Only a week later, Madeline takes a short business trip to London and is
surprised to find Tariq and Humayun also in town. Humayun is Tariq's cousin,
he's a smart, reasonable, well-educated and responsible man with business
flourishing in several parts of the world. The story takes a cunning twist when
Madeline decides to prolong her London trip and reside in separate rooms at
Humayun's country hotel where they join together to explore the beautiful
country side. But soon they realise that they've come out exploring a lot more
then the scenic beauties.
To know what will happen once Madeline leaves London, who will inherit the
house and how will Zulaikha's troubled journey be eased. And more
importantly why is Zulaikha calling out for Madeline and what is it in her past
that bounds her to the house, you will have to get your hands on this book.
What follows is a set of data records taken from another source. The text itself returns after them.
theorem resetByte_past_font (font : Font) {a : Nat} (h : 0x050 ≤ a) : resetByte font a = 0x00 := dif_neg (by omega)

theorem State.getV_construct (cfg : Config) (r : Reg) : (State.construct cfg).getV r = 0x00 :=
  Vector.getElem_replicate r.isLt

theorem State.keys_construct (cfg : Config) (k : Fin 16) : (State.construct cfg).keys[k] = false :=
  Vector.getElem_replicate k.isLt

/-- Settles O53: memory reads as the reset content, the vectors are constant, and the other fields are written out. -/
theorem constructionValues : Obligations.ConstructionValues := by
  intro cfg
  refine ⟨fun k => ?font, fun a ha _ => ?zeroed, State.getV_construct cfg, rfl, rfl, rfl, rfl, rfl,
    Display.cell_blank, State.keys_construct cfg, rfl, rfl⟩
  case font => rw [State.readByte_construct, resetByte_of_font]
  case zeroed => rw [State.readByte_construct, resetByte_past_font _ ha]

/-! ## Loading a program (R502, R415) -/

theorem loadProgram_ok {s : State} {b : List Byte} (hphase : s.phase = .constructed) (hfit : b.length ≤ 3584) :
    loadProgram b s = .next ((s.writeBytes 0x200 b).setPhase .loaded, .ok) := by
  have hfit : ¬ b.length > maxProgramSize := Nat.not_lt.mpr hfit
  simp only [loadProgram, hphase, if_neg hfit, programBase]

theorem loadProgram_tooLong {s : State} {b : List Byte} (hphase : s.phase = .constructed) (hlong : b.length > 3584) :
    loadProgram b s = .next (s, .loadError) := by
  have hlong : b.length > maxProgramSize := hlong
  simp only [loadProgram, hphase, if_pos hlong]

theorem loadProgram_of_loaded {s : State} (b : List Byte) (hphase : s.phase = .loaded) :
    loadProgram b s = .refused .loadAfterLoad := by
  simp only [loadProgram, hphase]

/-- Settles O56, by the phase and the image's length: what is read after the load is what the load wrote. -/
theorem loadCopiesTheImage : Obligations.LoadCopiesTheImage := by
  intro s b
  refine ⟨fun hphase hfit => ?fits, loadProgram_tooLong, loadProgram_of_loaded b⟩
  case fits =>
    exact ⟨_, loadProgram_ok hphase hfit, s.readByte_writeBytes_getElem 0x200 b,
      s.readByte_writeBytes_of_notMem 0x200 b, rfl⟩

/-! ## The first step (R501) -/

theorem apply_load_ok {s : State} {b : List Byte} (hphase : s.phase = .constructed) (hfit : b.length ≤ 3584) :
    HostOp.apply (.load b) s = .next ((s.writeBytes 0x200 b).setPhase .loaded) := by
  rw [HostOp.apply, loadProgram_ok hphase hfit]

theorem runSchedule_cons_next {op : HostOp} {ops : List HostOp} {s t : State} (h : op.apply s = .next t) :
    runSchedule (op :: ops) s = runSchedule ops t := by
  rw [runSchedule, h]

/-- A schedule of one operation answers what the operation answers. -/
theorem runSchedule_singleton (op : HostOp) (s : State) : runSchedule [op] s = op.apply s := by
  rw [runSchedule]
  cases op.apply s <;> rfl

/-- Settles O57: the loaded machine is ready at 0x200, where it reads the image's first two bytes. -/
theorem firstInstructionIsAtTheEntryPoint : Obligations.FirstInstructionIsAtTheEntryPoint := by
  intro cfg hi lo rest i hfit hdecode
  have hload := apply_load_ok (s := State.construct cfg) rfl hfit
  refine ⟨_, hload, rfl, ?step⟩
  case step =>
    have hbyte := (State.construct cfg).readByte_writeBytes_getElem 0x200 (hi :: lo :: rest)
    have hhi := hbyte 0 (by simp)
    have hlo := hbyte 1 (by simp)
    rw [runSchedule_cons_next hload, runSchedule_singleton]
    refine stepRunsTheDecodedInstruction _ i ⟨rfl, rfl⟩ (by decide : 0x200 ≤ 4094) ?_
    exact (congrArg₂ (fun a b => decodeBytes [a, b]) hhi hlo).trans hdecode

end Sys2Proof.Machine
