-- ==== Sys2Proof/Machine/Flags.lean ====
section
/-! DEFINITION. `ERR`, the only flag, and the status word made from it (spec 10_state.md R22, R23; 43_control.md R73).
No command computes a carry, zero or overflow flag (R22, R63). -/

namespace Sys2Proof.Machine

/-- `ERR <- e`. Errors set it, reset clears it, and nothing else writes it (R22). -/
def State.setErr (s : State) (e : Bool) : State := { s with err := e }

/-- STATUS: bit 0 is `ERR`, bit 1 is `TOPOLOGY`, bits [31:2] are 0: `zext_32(TOPOLOGY ++ ERR)` (R23, R73). -/
def statusWord (topology : Fin 2) (err : Bool) : Word :=
  (BitVec.ofNat 1 topology.val ++ BitVec.ofBool err).setWidth 32

end Sys2Proof.Machine
end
The climax of the story is very well narrated, which did leave me in a state of
fascination for the author. Although, Rabia Khan has done a real good job in
accounting this story, the only questionable content of this story is the issue of
lesbianism, which does break the flow of the story a little, especially when one
grasps a certain respect for the old lady. Regardless of this minute endeavour, I
highly recommend this book especially for people like me who have never
seen the city of Lahore and San Francisco. Actually I don't think it's a harm to
add that, it's quite beguiling to realise, that this book is all about US, UK and
Pakistan written by a novelist residing in my home-land, UAE.
Hats off! Your first write is a definite good read.